Along the Mosel is Bernkastel-Kues, celebrated as Germany’s town of wine and vines. Bernkastel is on one side of the river, Kues on the other. River cruisers will view prolific vineyards of Riesling grapes on the steep hillsides. But the area’s Riesling isn’t typical: it’s extraordinarily dry yet retains a fine aroma and fruity nuances.
Plan ahead and book a private car for luxury clients. They’ll head to local vineyards for wine tastings and to the Mosel Wine Museum, which is housed in the 15th-century St. Nikolaus Hospital; its underground cellars house more than 160 different bottles. Top Perk: Visitors to the museum can soar in a virtual flight over the vineyards of the Mosel Valley as simulated on a 70-inch screen.
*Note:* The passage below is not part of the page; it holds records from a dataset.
-- ==== Sys2Proof/Machine/LoadStore.lean ====
section
/-! DEFINITION. The loads and stores (42_load_store.md). No alignment is asked for (R56, R180, R313). -/

namespace Sys2Proof.Machine

/-- LB (R171). -/
def execLb (rd rs1 : RegId) (imm : BitVec 12) (s : State) : Result :=
  loadInto rd (effectiveAddr s rs1 imm) 1 ((s.mem.readValue (effectiveAddr s rs1 imm) 1).signExtend 32) s

/-- LH (R172). -/
def execLh (rd rs1 : RegId) (imm : BitVec 12) (s : State) : Result :=
  loadInto rd (effectiveAddr s rs1 imm) 2 ((s.mem.readValue (effectiveAddr s rs1 imm) 2).signExtend 32) s

/-- LW (R173). -/
def execLw (rd rs1 : RegId) (imm : BitVec 12) (s : State) : Result :=
  loadInto rd (effectiveAddr s rs1 imm) 4 ((s.mem.readValue (effectiveAddr s rs1 imm) 4).setWidth 32) s

/-- LBU (R174). -/
def execLbu (rd rs1 : RegId) (imm : BitVec 12) (s : State) : Result :=
  loadInto rd (effectiveAddr s rs1 imm) 1 ((s.mem.readValue (effectiveAddr s rs1 imm) 1).setWidth 32) s

/-- LHU (R175). -/
def execLhu (rd rs1 : RegId) (imm : BitVec 12) (s : State) : Result :=
  loadInto rd (effectiveAddr s rs1 imm) 2 ((s.mem.readValue (effectiveAddr s rs1 imm) 2).setWidth 32) s

/-- SB (R176): the low byte of x[rs2]. -/
def execSb (rs1 rs2 : RegId) (imm : BitVec 12) (s : State) : Result :=
  storeFrom (effectiveAddr s rs1 imm) 1 (s.reg rs2) s

/-- SH (R177): the low half of x[rs2]. -/
def execSh (rs1 rs2 : RegId) (imm : BitVec 12) (s : State) : Result :=
  storeFrom (effectiveAddr s rs1 imm) 2 (s.reg rs2) s

/-- SW (R178). -/
def execSw (rs1 rs2 : RegId) (imm : BitVec 12) (s : State) : Result :=
  storeFrom (effectiveAddr s rs1 imm) 4 (s.reg rs2) s

end Sys2Proof.Machine
end

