-- ==== Sys2Proof/Machine/Rv64.lean ====
section
/-! DEFINITION. The RV64I and RV64M rows the source lists (46_muldiv.md R252 to R256, 47_listed_only.md R270). Every word of these
rows raises IllegalInstruction on this hardware (R100), recording the word (R302). -/

namespace Sys2Proof.Machine

/-- LWU: not in this hardware, IllegalInstruction (R270, R100). -/
def execLwu (rd rs1 : RegId) (imm : BitVec 12) (s : State) : Result :=
  illegal (.lwu rd rs1 imm) s

/-- LD: not in this hardware, IllegalInstruction (R270, R100). -/
def execLd (rd rs1 : RegId) (imm : BitVec 12) (s : State) : Result :=
  illegal (.ld rd rs1 imm) s

/-- SD: not in this hardware, IllegalInstruction (R270, R100). -/
def execSd (rs1 rs2 : RegId) (imm : BitVec 12) (s : State) : Result :=
  illegal (.sd rs1 rs2 imm) s

/-- SLLI (RV64): not in this hardware, IllegalInstruction (R270, R100). -/
def execSlliRv64 (rd rs1 : RegId) (shamt : BitVec 6) (s : State) : Result :=
  illegal (.slliRv64 rd rs1 shamt) s

/-- SRLI (RV64): not in this hardware, IllegalInstruction (R270, R100). -/
def execSrliRv64 (rd rs1 : RegId) (shamt : BitVec 6) (s : State) : Result :=
  illegal (.srliRv64 rd rs1 shamt) s

/-- SRAI (RV64): not in this hardware, IllegalInstruction (R270, R100). -/
def execSraiRv64 (rd rs1 : RegId) (shamt : BitVec 6) (s : State) : Result :=
  illegal (.sraiRv64 rd rs1 shamt) s

/-- ADDIW: not in this hardware, IllegalInstruction (R270, R100). -/
def execAddiw (rd rs1 : RegId) (imm : BitVec 12) (s : State) : Result :=
  illegal (.addiw rd rs1 imm) s

/-- SLLIW: not in this hardware, IllegalInstruction (R270, R100). -/
def execSlliw (rd rs1 : RegId) (shamt : BitVec 5) (s : State) : Result :=
  illegal (.slliw rd rs1 shamt) s

/-- SRLIW: not in this hardware, IllegalInstruction (R270, R100). -/
def execSrliw (rd rs1 : RegId) (shamt : BitVec 5) (s : State) : Result :=
  illegal (.srliw rd rs1 shamt) s

/-- SRAIW: not in this hardware, IllegalInstruction (R270, R100). -/
def execSraiw (rd rs1 : RegId) (shamt : BitVec 5) (s : State) : Result :=
  illegal (.sraiw rd rs1 shamt) s

/-- ADDW: not in this hardware, IllegalInstruction (R270, R100). -/
def execAddw (rd rs1 rs2 : RegId) (s : State) : Result :=
  illegal (.addw rd rs1 rs2) s

/-- SUBW: not in this hardware, IllegalInstruction (R270, R100). -/
def execSubw (rd rs1 rs2 : RegId) (s : State) : Result :=
  illegal (.subw rd rs1 rs2) s

/-- SLLW: not in this hardware, IllegalInstruction (R270, R100). -/
def execSllw (rd rs1 rs2 : RegId) (s : State) : Result :=
  illegal (.sllw rd rs1 rs2) s

/-- SRLW: not in this hardware, IllegalInstruction (R270, R100). -/
def execSrlw (rd rs1 rs2 : RegId) (s : State) : Result :=
  illegal (.srlw rd rs1 rs2) s

/-- SRAW: not in this hardware, IllegalInstruction (R270, R100). -/
def execSraw (rd rs1 rs2 : RegId) (s : State) : Result :=
  illegal (.sraw rd rs1 rs2) s

/-- MULW: not in this hardware, IllegalInstruction (R252, R100). -/
def execMulw (rd rs1 rs2 : RegId) (s : State) : Result :=
  illegal (.mulw rd rs1 rs2) s

/-- DIVW: not in this hardware, IllegalInstruction (R253, R100). -/
def execDivw (rd rs1 rs2 : RegId) (s : State) : Result :=
  illegal (.divw rd rs1 rs2) s

/-- DIVUW: not in this hardware, IllegalInstruction (R254, R100). -/
def execDivuw (rd rs1 rs2 : RegId) (s : State) : Result :=
  illegal (.divuw rd rs1 rs2) s

/-- REMW: not in this hardware, IllegalInstruction (R255, R100). -/
def execRemw (rd rs1 rs2 : RegId) (s : State) : Result :=
  illegal (.remw rd rs1 rs2) s

/-- REMUW: not in this hardware, IllegalInstruction (R256, R100). -/
def execRemuw (rd rs1 rs2 : RegId) (s : State) : Result :=
  illegal (.remuw rd rs1 rs2) s

end Sys2Proof.Machine
end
The true highlight of any Bernkastel visit is a stroll through the Medieval Marketplace to view the gabled, 17th-century timber-frame homes. Built in 1416, the Pointed House or Spitzhauschen looks just about ready to topple; it’s wider on its upper floor than at ground level. Other historical diversions include the medieval-era Graach Gate, a Renaissance-style town hall, the massive St. Michael’s church tower and many unusual fountains. Families should take their kids to check out the Barenbrunnen or Bear Fountain.
Active clients will enjoy a climb up to the Castle Landshut ruins. According to the legend, when Trier’s bishop was seriously ill in the castle, no medicine helped. Then a Bernkastel vintner brought a cask from his best vineyard. The bishop was cured and reportedly exclaimed, “This is the real doctor.” Since then, the Mosel vineyard has been exclusively known as the Doctor vineyard. Clients can buy the wine throughout the town.
Bernkastel’s food specialties include pork ribs with sauerkraut and bacon; trout, pike or pike-perch served in a creamy wine sauce; in fall, Federweisser (think alcoholic grape lemonade) is just starting to ferment and is often served with bacon and onion flan. The waterfront Altes Brauhaus restaurant is one convenient option for river cruisers.
For gastronomes, agents may secure a limousine and lunch reservation at Waldhotel Sonnora’s restaurant, 11 miles outside Bernkastel. We recommend the fresh turbot, sweet breads and, in fall, fresh venison. Reservations are tight for this 12-seat restaurant, so call months in advance.